**What is required:** For each line of the listing below that contains the string "powerOn", copy the line.

**Records provided:**
↓↓↓
-- ==== Sys2Proof/Machine/State.lean ====
section
/-! DEFINITION. The state of the block (R13 to R37) as plain data, the reasons a step can stop, and the state after
construction and reset. -/

namespace Sys2Proof.Machine

/-- The fault reasons of R142, with their codes. A fault has no next state, and after it no operation has one (R36).
Safe: where the model faults, it has no run that goes on. -/
inductive Fault where
  /-- code 1: a PictureBus access at `>= 0x4000`, or `readPalette` with an index above 31; raised by `pbRead`,
  `pbWrite`, `pbReadPalette` and the decoding of R68 (c). Safe. -/
  | busOutOfDomain
  /-- code 2: a mapper operation with an address outside its domain (R123); raised by the mapper operations. Safe. -/
  | mapperOutOfDomain
  /-- code 3: a mapper resolution that passes the end of a cartridge buffer (R117, R130); raised by the mapper
  operations. Safe. -/
  | mapperOutOfBounds
  deriving DecidableEq, Repr

/-- The host's outcome for an operation without a meaning. No arm of `exec` raises it: a refusal of the spec (R143)
has a next state, which `out.refused` marks (log 9). -/
inductive Refusal where
  /-- The model gives the operation no meaning yet; raised by no arm. Safe. -/
  | notModelled (mnemonic : String)
  deriving DecidableEq, Repr

/-- `phase` (R15). -/
inductive Phase where
  | preRender
  | render
  | postRender
  | verticalBlank
  deriving DecidableEq, Repr

/-- `increment`, a value in {1, 32} (R23). -/
inductive VramStep where
  | by1
  | by32
  deriving DecidableEq, Repr

/-- The PPU state (R15 to R31). -/
structure Ppu where
  phase              : Phase
  scanline           : BitVec 9
  dot                : BitVec 9
  evenFrame          : Bool
  v                  : BitVec 15
  t                  : BitVec 15
  fineX              : BitVec 3
  firstWrite         : Bool
  generateInterrupt  : Bool
  longSprites        : Bool
  bgPage             : BitVec 1
  sprPage            : BitVec 1
  increment          : VramStep
  greyscale          : Bool
  showBackground     : Bool
  showSprites        : Bool
  hideEdgeBackground : Bool
  hideEdgeSprites    : Bool
  vblank             : Bool
  sprZeroHit         : Bool
  oam                : ByteMemory
  oamAddr            : Byte
  lineSprites        : List (Fin 64)
  readBuffer         : Byte
  fb                 : FrameBuffer
  deriving DecidableEq, Repr

/-- The PictureBus memories (R33). -/
structure PictureBus where
  ntRam   : ByteMemory
  palette : ByteMemory
  deriving DecidableEq, Repr

/-- The mapper state (R34): the fixed-mapping variant, with its CHR RAM where it was built with one, or the variant
with the given number. -/
inductive Mapper where
  | fixed (oneBank : Bool) (chrRam : Option ByteMemory)
  | variant (number : Nat) (st : VariantState)
  deriving DecidableEq, Repr

/-- One controller (R35). -/
structure Controller where
  isStrobe : Bool
  buttons  : Byte
  bits     : Byte
  deriving DecidableEq, Repr

/-- The diagnostic events of R144. -/
inductive DiagEvent where
  | chrWriteIgnored (a : Addr) (b : Byte)
  | prgWriteIgnored (a : Addr) (b : Byte)
  deriving DecidableEq, Repr

/-- The output records (R36). -/
structure OutRecords where
  nmiCount : Nat
  diagLog  : List DiagEvent
  faulted  : Option Fault
  refused  : Option RefuseReason
  deriving DecidableEq, Repr

/-- What an operation gives back beside the next state (R11, R146, R156): nothing, the byte of a read, the colour of
`FBREAD`, the interrupt event of a `CYCLE`, or its refusal (R143). -/
inductive OpResult where
  | nothing
  | byte (b : Byte)
  | color (c : Color)
  | interrupt
  | refused (r : RefuseReason)
  deriving DecidableEq, Repr

/-- The whole state `Σ` (R13), with the session's configuration and parameters, which no operation changes (R6, R7;
log 2), and three fields of the model's own: the calls still to make (log 1), what the last operation gave back
(log 10), and the number of free values drawn (log 6). -/
structure State where
  ppu      : Ppu
  pb       : PictureBus
  mapper   : Mapper
  ctrl1    : Controller
  ctrl2    : Controller
  out      : OutRecords
  cart     : Cart
  par      : Params
  schedule : List Call
  result   : OpResult
  draws    : Nat
  deriving DecidableEq, Repr

/-- The PPU right after construction: the values of R37 under `P_RESET_MASK = 0x00`, and the zero contents of log 3. -/
def Ppu.powerOn : Ppu where
  phase := .preRender
  scanline := 0#9
  dot := 0#9
  evenFrame := true
  v := 0#15
  t := 0#15
  fineX := 0#3
  firstWrite := true
  generateInterrupt := false
  longSprites := false
  bgPage := 0#1
  sprPage := 0#1
  increment := .by1
  greyscale := false
  showBackground := false
  showSprites := false
  hideEdgeBackground := true
  hideEdgeSprites := true
  vblank := false
  sprZeroHit := false
  oam := []
  oamAddr := 0#8
  lineSprites := []
  readBuffer := 0#8
  fb := Vector.replicate 240 []

/-- A controller at power-on (R35). -/
def Controller.powerOn : Controller where
  isStrobe := false
  buttons := 0#8
  bits := 0#8

/-- The output records at power-on (R36). -/
def OutRecords.powerOn : OutRecords where
  nmiCount := 0
  diagLog := []
  faulted := none
  refused := none

/-- The state right after construction and reset (R37, R158): the cartridge of log 4, the default parameters of R7
with the free colour table of log 5, the memory contents of log 3, and no call made or waiting (log 1). -/
def State.reset : State where
  ppu := Ppu.powerOn
  pb := { ntRam := [], palette := [] }
  mapper := .fixed true none
  ctrl1 := Controller.powerOn
  ctrl2 := Controller.powerOn
  out := OutRecords.powerOn
  cart := Cart.c16
  par := Params.defaults Config.colorTable
  schedule := []
  result := .nothing
  draws := 0

end Sys2Proof.Machine
end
↑↑↑
**Response box:**
def Ppu.powerOn : Ppu where
def Controller.powerOn : Controller where
def OutRecords.powerOn : OutRecords where
  ppu := Ppu.powerOn
  ctrl1 := Controller.powerOn
  ctrl2 := Controller.powerOn
  out := OutRecords.powerOn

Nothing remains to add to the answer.